Key Outcomes
- Designed and developed infrastructure for a real-time object detection system capable of processing data from multiple live video feeds simultaneously.
- Optimised the application to run detections with comparable frame rate to source video feed.
- Proof of concept system was received favourably by stakeholders, with stakeholders expressing interest in moving forward through to testing and subsequent phases.
More Information
Machine learning computer vision systems can help enhance health and safety operations within businesses, especially for cases where the problem involves analysing or viewing a large amount of video data daily. A smart automated approach to such problems can lead to more efficient and cost-effective operations. At Qrious, my team was involved with exploring next generation safety measures for a business monitoring activity through live video feeds. As the core software engineer in the team, I took ownership of designing and developing the infrastructure for the application built to demonstrate the capability of AI in this space. Taking a phased approach to the project, I also researched and outlined what a production deployment of the real-time system for safety monitoring would require.

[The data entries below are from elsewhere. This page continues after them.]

/-- R100, R103: where its checks pass, REGISTER completes: the configuration, every index register 0,
the configured region 0 and every other store byte, DOUT and the rest unchanged. -/
def Obligations.RegisterConfigures : Prop :=
  ∀ (pe : Bool) (level scount ssize : BitVec 8) (s : State), s.active = false → ¬(pe = true ∧ level = 0) →
    scount ≠ 0 → ssize ≠ 0 →
    (if pe = true then level.toNat else 1) ≤ s.params.maxLanes →
    (if pe = true then level.toNat else 1) * scount.toNat * ssize.toNat ≤ s.params.storeBytes →
    ∃ t, exec (.register pe level scount ssize) s = .next t ∧
      t = { s with
        active := true, prioEn := pe, laneCount := if pe = true then level else 1, slotCount := scount
        slotSize := ssize, widx := t.widx, ridx := t.ridx, store := t.store, response := some ⟨.ok, none⟩ } ∧
      t.widx.length = s.params.maxLanes ∧ t.ridx.length = s.params.maxLanes ∧
      (∀ l, t.W l = 0 ∧ t.R l = 0) ∧
      ∀ a, t.store.read a =
        if a < (if pe = true then level.toNat else 1) * scount.toNat * ssize.toNat then 0 else s.store.read a

/-- R100 `MemWrite(0, n, zeros)`: the zero fill computed at once is the zero bytes written one by one. -/
def Obligations.ZeroFillIsByteWrites : Prop :=
  ∀ (m : Memory) (n : Nat), m.wf → m.zeroFill 0 n = m.writeBytes 0 (List.replicate n 0)

/-- R110: UNREGISTER, whose only word is 0x00000002, completes from every state: the zero
configuration, every index register 0, the store 0, DOUT and the rest unchanged. -/
def Obligations.UnregisterReleases : Prop :=
  (∀ w : Word, decode w = .ok .unregister ↔ w = 0x00000002) ∧
  ∀ s : State, ∃ t, exec .unregister s = .next t ∧ runCommand 0x00000002 s = .next t ∧
    t = { s with
      active := false, prioEn := false, laneCount := 0, slotCount := 0, slotSize := 0
      widx := t.widx, ridx := t.ridx, store := t.store, response := some ⟨.ok, none⟩ } ∧
    t.widx.length = s.params.maxLanes ∧ t.ridx.length = s.params.maxLanes ∧
    (∀ l, t.W l = 0 ∧ t.R l = 0) ∧
    ∀ a, t.store.read a = if a < s.params.storeBytes then 0 else s.store.read a

/-- R59, R112: UNREGISTER returns Ok, a second one returns Ok and changes nothing, and one issued while
Unregistered leaves the state as it was, but for the store R111 calls unobservable. -/
def Obligations.UnregisterIsIdempotent : Prop :=
  ∀ s t : State, s.Inv → exec .unregister s = .next t →
    (∃ r, t.response = some r ∧ r.status = .ok) ∧ exec .unregister t = .next t ∧
    (s.active = false → t = { s with store := t.store, response := t.response })

/-- R113, R203: after UNREGISTER, PUSH and POP return InvalidParameter and DOUT keeps its value. -/
def Obligations.DataCommandsNeedRegistration : Prop :=
  ∀ s t : State, exec .unregister s = .next t →
    t.dout = s.dout ∧ Answers (exec .pop t) .invalidParameter ∧
    ∀ lane len, Answers (exec (.push lane len) t) .invalidParameter

/-! ### PUSH -/

/-- R126: the statuses of PUSH by cause, in order of precedence, for every word with its opcode; with Ok
the item is enqueued: the payload in the slot at WIDX[l], and WIDX[l] advanced. -/
def Obligations.PushStatusByCause : Prop :=
  ∀ (w : Word) (s : State), s.Inv → bits w 0 4 = 3 →
    let lane := bits w 8 8
    let len := bits w 16 16
    let misuse := bits w 4 4 ≠ 0 ∨ s.active = false ∨ s.slotSize.toNat < len.toNat ∨
      (s.prioEn = true ∧ s.laneCount.toNat ≤ lane.toNat)
    let l := if s.prioEn = true then lane.toNat else 0
    (misuse → Answers (runCommand w s) .invalidParameter) ∧
    (¬misuse → s.laneFull l = true → Answers (runCommand w s) .outOfMemory) ∧
    (¬misuse → s.laneFull l = false →
      ∃ t r, runCommand w s = .next t ∧ t.response = some r ∧ r.status = .ok ∧
        t.W l = (s.W l + 1) % s.slotCount.toNat ∧
        ∀ (k : Nat) (hk : k < dataWidth), k < len.toNat → t.store.read (s.slotAddr l (s.W l) + k) = s.din[k])

/-- R121: a PUSH whose checks pass completes: DIN[0..LEN) in the slot at WIDX[l], WIDX[l] advanced
modulo SLOT_COUNT, and nothing else written. -/
def Obligations.PushEnqueues : Prop :=
  ∀ (lane : BitVec 8) (len : BitVec 16) (s : State) (l : Nat), s.Inv → s.active = true →
    len.toNat ≤ s.slotSize.toNat → s.PushGoesTo lane l → s.laneFull l = false →
    ∃ t, exec (.push lane len) s = .next t ∧
      t = { s with widx := t.widx, store := t.store, response := some ⟨.ok, none⟩ } ∧
      t.widx.length = s.widx.length ∧
      t.W l = (s.W l + 1) % s.slotCount.toNat ∧ (∀ k, k ≠ l → t.W k = s.W k) ∧
      (∀ (k : Nat) (hk : k < dataWidth), k < len.toNat → t.store.read (s.slotAddr l (s.W l) + k) = s.din[k]) ∧
      ∀ a, a < s.slotAddr l (s.W l) ∨ s.slotAddr l (s.W l) + len.toNat ≤ a → t.store.read a = s.store.read a

/-- The frame of PUSH, for every state: only WIDX of the selected lane, LEN bytes
at that lane's write slot and the response may change; with no lane selected, only the response. -/
def Obligations.PushFrame : Prop :=
  ∀ (lane : BitVec 8) (len : BitVec 16) (s t : State), exec (.push lane len) s = .next t →
    t = { s with widx := t.widx, store := t.store, response := t.response } ∧
    (s.selectLane lane = none → t.widx = s.widx ∧ t.store = s.store) ∧
    ∀ l, s.selectLane lane = some l →
      (∀ k, k ≠ l → t.widx[k]? = s.widx[k]?) ∧
      ∀ a, a < s.slotAddr l (s.W l) ∨ s.slotAddr l (s.W l) + len.toNat ≤ a → t.store.read a = s.store.read a

/-- R125: a successful PUSH raises the lane's occupancy by exactly 1, so the lane is not empty, and is
full exactly when its occupancy becomes SLOT_COUNT - 1; a PUSH that raises a status writes nothing. -/
def Obligations.PushRaisesOccupancyByOne : Prop :=
  ∀ (lane : BitVec 8) (len : BitVec 16) (s t : State) (r : Response), s.Inv →
    exec (.push lane len) s = .next t → t.response = some r →
    (r.status ≠ .ok → t = { s with response := some r }) ∧
    (r.status = .ok → ∃ l, s.PushGoesTo lane l ∧ t.occupancy l = s.occupancy l + 1 ∧ t.laneEmpty l = false ∧
      (t.laneFull l = true ↔ s.occupancy l + 1 = s.slotCount.toNat - 1) ∧
      t = { s with widx := t.widx, store := t.store, response := some r } ∧
      ∀ k, k ≠ l → t.W k = s.W k)

/-- R124: a PUSH never changes a byte of a slot that holds an unread item of any lane. -/
def Obligations.PushNeverOverwritesUnread : Prop :=
  ∀ (lane : BitVec 8) (len : BitVec 16) (s t : State), s.Inv → s.active = true →
    exec (.push lane len) s = .next t →
    ∀ l < s.laneCount.toNat, ∀ j < s.occupancy l,
      t.slotBytes l ((s.R l + j) % s.slotCount.toNat) = s.slotBytes l ((s.R l + j) % s.slotCount.toNat)

/-- R123: an item pushed to an empty single lane comes back from the next POP (EXACT) with its LEN
bytes first, then the bytes the slot held before, and the rest of DOUT untouched. -/
def Obligations.PushThenPopReturnsPayload : Prop :=
  ∀ (lane : BitVec 8) (len : BitVec 16) (s : State), s.Inv → s.active = true → s.prioEn = false →
    s.params.popEmptyCheck = .exact → s.laneEmpty 0 = true → 2 ≤ s.slotCount.toNat →
    len.toNat ≤ s.slotSize.toNat →
    ∃ t u, exec (.push lane len) s = .next t ∧ exec .pop t = .next u ∧
      u.response = some ⟨.ok, some u.dout⟩ ∧ u.laneEmpty 0 = true ∧
      ∀ (k : Nat) (hk : k < dataWidth), u.dout[k] =
        if k < len.toNat then s.din[k]
        else if k < s.slotSize.toNat then s.store.read (s.slotAddr 0 (s.W 0) + k)
        else s.dout[k]

/-! ### POP -/

/-- R145: the statuses of a single-lane POP, in order of precedence, under both settings of
P_POP_EMPTY_CHECK, for every word with its opcode. -/
def Obligations.PopSingleStatusByCause : Prop :=
  ∀ (w : Word) (s : State), s.Inv → bits w 0 4 = 4 → s.prioEn = false →
    let misuse := bits w 4 28 ≠ 0 ∨ s.active = false
    let nothing := match s.params.popEmptyCheck with
      | .exact => s.R 0 = s.W 0
      | .legacyNext => (s.R 0 + 1) % s.slotCount.toNat = s.W 0
    (misuse → Answers (runCommand w s) .invalidParameter) ∧
    (¬misuse → nothing → Answers (runCommand w s) .noData) ∧
    (¬misuse → ¬nothing →
      ∃ t r, runCommand w s = .next t ∧ t.response = some r ∧ r.status = .ok ∧
        t.R 0 = (s.R 0 + 1) % s.slotCount.toNat ∧
        ∀ (k : Nat) (hk : k < dataWidth), k < s.slotSize.toNat →
          t.dout[k] = s.store.read (s.slotAddr 0 (s.R 0) + k))

/-- R141: a single-lane POP whose empty test fails completes: the SLOT_SIZE bytes of slot RIDX[0] in
DOUT, the rest of DOUT unchanged, RIDX[0] advanced, and nothing else written. Where the test holds it
answers NoData with nothing written. -/
def Obligations.PopSingleServes : Prop :=
  ∀ s : State, s.Inv → s.active = true → s.prioEn = false →
    (singleEmptyTest s.params.popEmptyCheck (s.R 0) (s.W 0) ((s.R 0 + 1) % s.slotCount.toNat) = true →
      exec .pop s = .next { s with response := some ⟨.noData, some s.dout⟩ }) ∧
    (singleEmptyTest s.params.popEmptyCheck (s.R 0) (s.W 0) ((s.R 0 + 1) % s.slotCount.toNat) = false →
      ∃ t, exec .pop s = .next t ∧
        t = { s with ridx := t.ridx, dout := t.dout, response := some ⟨.ok, some t.dout⟩ } ∧
        t.ridx.length = s.ridx.length ∧
        t.R 0 = (s.R 0 + 1) % s.slotCount.toNat ∧ (∀ k, k ≠ 0 → t.R k = s.R k) ∧
        ∀ (k : Nat) (hk : k < dataWidth), t.dout[k] =
          if k < s.slotSize.toNat then s.store.read (s.slotAddr 0 (s.R 0) + k) else s.dout[k])

/-- R156: the statuses of a priority-mode POP, in order of precedence, under both settings of
P_PRIO_EMPTY_STATUS, for every word with its opcode. -/
def Obligations.PopPriorityStatusByCause : Prop :=
  ∀ (w : Word) (s : State), s.Inv → bits w 0 4 = 4 → (s.active = true → s.prioEn = true) →
    let misuse := bits w 4 28 ≠ 0 ∨ s.active = false
    let allEmpty := ∀ l < s.laneCount.toNat, s.laneEmpty l = true
    (misuse → Answers (runCommand w s) .invalidParameter) ∧
    (¬misuse → allEmpty → s.params.prioEmptyStatus = .noData → Answers (runCommand w s) .noData) ∧
    (¬misuse → allEmpty → s.params.prioEmptyStatus = .legacyOk →
      ∃ t r, runCommand w s = .next t ∧ t.response = some r ∧ r.status = .ok ∧ t.dout = s.dout) ∧
    (¬misuse → ¬allEmpty →
      ∃ t r l, runCommand w s = .next t ∧ t.response = some r ∧ r.status = .ok ∧ s.ScanServes l ∧
        ∀ (k : Nat) (hk : k < dataWidth), k < s.slotSize.toNat →
          t.dout[k] = s.store.read (s.slotAddr l (s.R l) + k))

/-- R150, R151, R153: a priority-mode POP serves the least lane that is not empty and completes: its
oldest item in DOUT, its RIDX advanced, and no other lane's index and nothing else written. -/
def Obligations.PopPriorityServesLeastLane : Prop :=
  ∀ (s : State) (l : Nat), s.Inv → s.active = true → s.prioEn = true → s.ScanServes l →
    ∃ t, exec .pop s = .next t ∧
      t = { s with ridx := t.ridx, dout := t.dout, response := some ⟨.ok, some t.dout⟩ } ∧
      t.ridx.length = s.ridx.length ∧
      t.R l = (s.R l + 1) % s.slotCount.toNat ∧ (∀ k, k ≠ l → t.R k = s.R k) ∧
      ∀ (k : Nat) (hk : k < dataWidth), t.dout[k] =
        if k < s.slotSize.toNat then s.store.read (s.slotAddr l (s.R l) + k) else s.dout[k]

/-- R155: a priority-mode POP lowers the served lane's occupancy by exactly 1 and leaves every other
lane unchanged; an all-empty POP writes nothing under either setting. -/
def Obligations.PopPriorityLowersOccupancyByOne : Prop :=
  ∀ s t : State, s.Inv → s.active = true → s.prioEn = true → exec .pop s = .next t →
    ((∀ l < s.laneCount.toNat, s.laneEmpty l = true) → t = { s with response := t.response }) ∧
    ∀ l, s.ScanServes l →
      t.occupancy l + 1 = s.occupancy l ∧ ∀ k, k ≠ l → t.W k = s.W k ∧ t.R k = s.R k

/-- R144: a single-lane POP that returns Ok from a lane that is not empty lowers the occupancy of lane
0 by exactly 1, so the lane is not full, and is empty exactly when it held one item; under EXACT it
returns Ok from no other lane; a POP that raises a status writes nothing. -/
def Obligations.PopSingleLowersOccupancyByOne : Prop :=
  ∀ (s t : State) (r : Response), s.Inv → s.active = true → s.prioEn = false → exec .pop s = .next t →
    t.response = some r →
    (r.status ≠ .ok → t = { s with response := some r }) ∧
    (r.status = .ok → s.params.popEmptyCheck = .exact → s.laneEmpty 0 = false) ∧
    (r.status = .ok → s.laneEmpty 0 = false →
      t.occupancy 0 + 1 = s.occupancy 0 ∧ t.laneFull 0 = false ∧ (t.laneEmpty 0 = true ↔ s.occupancy 0 = 1))

/-- The frame of POP, for every state: only DOUT below SLOT_SIZE, the RIDX of the served lane (lane 0 in
single-lane mode, the least lane that is not empty in priority mode) and the response may change. -/
def Obligations.PopFrame : Prop :=
  ∀ s t : State, exec .pop s = .next t →
    t = { s with ridx := t.ridx, dout := t.dout, response := t.response } ∧
    (∀ (k : Nat) (hk : k < dataWidth), s.slotSize.toNat ≤ k → t.dout[k] = s.dout[k]) ∧
    (s.prioEn = false → ∀ k, k ≠ 0 → t.ridx[k]? = s.ridx[k]?) ∧
    (s.prioEn = true → ∀ k, ¬s.ScanServes k → t.ridx[k]? = s.ridx[k]?)

/-- R146 (under EXACT): from occupancy `k`, exactly `k` POPs return Ok, in FIFO order, and the next
returns NoData. -/
def Obligations.ExactPopsDrainInOrder : Prop :=
  ∀ s : State, s.Inv → s.active = true → s.prioEn = false → s.params.popEmptyCheck = .exact →
    (∀ n < s.occupancy 0, ∃ t, popTimes (n + 1) s = .next t ∧ t.response = some ⟨.ok, some t.dout⟩ ∧
      t.dout.toList.take s.slotSize.toNat = s.slotBytes 0 ((s.R 0 + n) % s.slotCount.toNat)) ∧
    Answers (popTimes (s.occupancy 0 + 1) s) .noData

/-- R143: the legacy test holds exactly when the occupancy is 1 modulo SLOT_COUNT. -/
def Obligations.LegacyTestIsOccupancyOne : Prop :=
  ∀ s : State, s.Inv → s.active = true → s.prioEn = false →
    ((s.R 0 + 1) % s.slotCount.toNat = s.W 0 ↔
      s.occupancy 0 % s.slotCount.toNat = 1 % s.slotCount.toNat)

/-- R143: under LEGACY_NEXT with SLOT_COUNT at least 2, a POP on an empty lane returns Ok with the
stale slot RIDX[0], makes the occupancy SLOT_COUNT - 1 and the lane full, so the next PUSH returns
OutOfMemory; a POP on a lane that holds one item returns NoData and leaves it in place. -/
def Obligations.LegacyPopOnEmptyFillsTheLane : Prop :=
  ∀ s : State, s.Inv → s.active = true → s.prioEn = false → s.params.popEmptyCheck = .legacyNext →
    2 ≤ s.slotCount.toNat →
    (s.laneEmpty 0 = true → ∃ t, exec .pop s = .next t ∧ t.response = some ⟨.ok, some t.dout⟩ ∧
      t.dout.toList.take s.slotSize.toNat = s.slotBytes 0 (s.R 0) ∧
      t.occupancy 0 = s.slotCount.toNat - 1 ∧ t.laneFull 0 = true ∧
      ∀ lane len, len.toNat ≤ s.slotSize.toNat → Answers (exec (.push lane len) t) .outOfMemory) ∧
    (s.occupancy 0 = 1 → exec .pop s = .next { s with response := some ⟨.noData, some s.dout⟩ })

/-- R143: under LEGACY_NEXT, from an empty lane SLOT_COUNT - 1 POPs return Ok, then one returns NoData. -/
def Obligations.LegacyPopsFromEmpty : Prop :=
  ∀ s : State, s.Inv → s.active = true → s.prioEn = false → s.params.popEmptyCheck = .legacyNext →
    s.laneEmpty 0 = true →
    (∀ n, 1 ≤ n → n < s.slotCount.toNat → Answers (popTimes n s) .ok) ∧
    Answers (popTimes s.slotCount.toNat s) .noData

/-! ### Lanes, slots and the queues they make -/

/-- R32 to R34: the occupancy is below SLOT_COUNT, is 0 exactly when the lane is empty, and is
SLOT_COUNT - 1 exactly when it is full. -/
def Obligations.OccupancyEmptyFull : Prop :=
  ∀ (s : State) (l : Nat), s.Inv → s.active = true → l < s.laneCount.toNat →
    s.occupancy l < s.slotCount.toNat ∧ (s.occupancy l = 0 ↔ s.laneEmpty l = true) ∧
    (s.occupancy l = s.slotCount.toNat - 1 ↔ s.laneFull l = true)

The proof of concept developed was deployed on Kubernetes, with a CI/CD system that pushed updates to the Kubernetes deployment when code was merged to our master branch. Model and application versioning conventions were defined to allow us to effectively make comparisons across models, and track deployments. Alongside this, I added a system liveliness check to monitor the application’s health, and attempt automatic recovery of the application during failures of this check. This proved invaluable during one of our live test phases where it helped the system automatically recover from a faulty connection to the live video stream.
The application itself retrieved video data from a live stream frame by frame, and ran inference on each frame. Multiple video streams were part of this pilot work, and thus the application built had to be capable of ingesting and processing data from multiple video feeds simultaneously, and within a reasonable period of time. I specifically looked into the optimisation of work loads, including the parallelisation of tasks, to determine latency benchmarks and outline steps to be taken to allow these benchmarks to hold or improve when deploying the system at scale. In addition to this, I implemented functionality to save predictions from the running application into a database. This was used to analyse the predictions and allow reporting of the model performance, and also build up training data for future model training iterations.
The deployment and presentation of the proof of concept, and subsequent running of the application for a live test to validate the usefulness of the model was favourably received by the interested business, and proved invaluable for showcasing the feasibility of an AI approach to safety monitoring in the context of the business’s health and safety processes.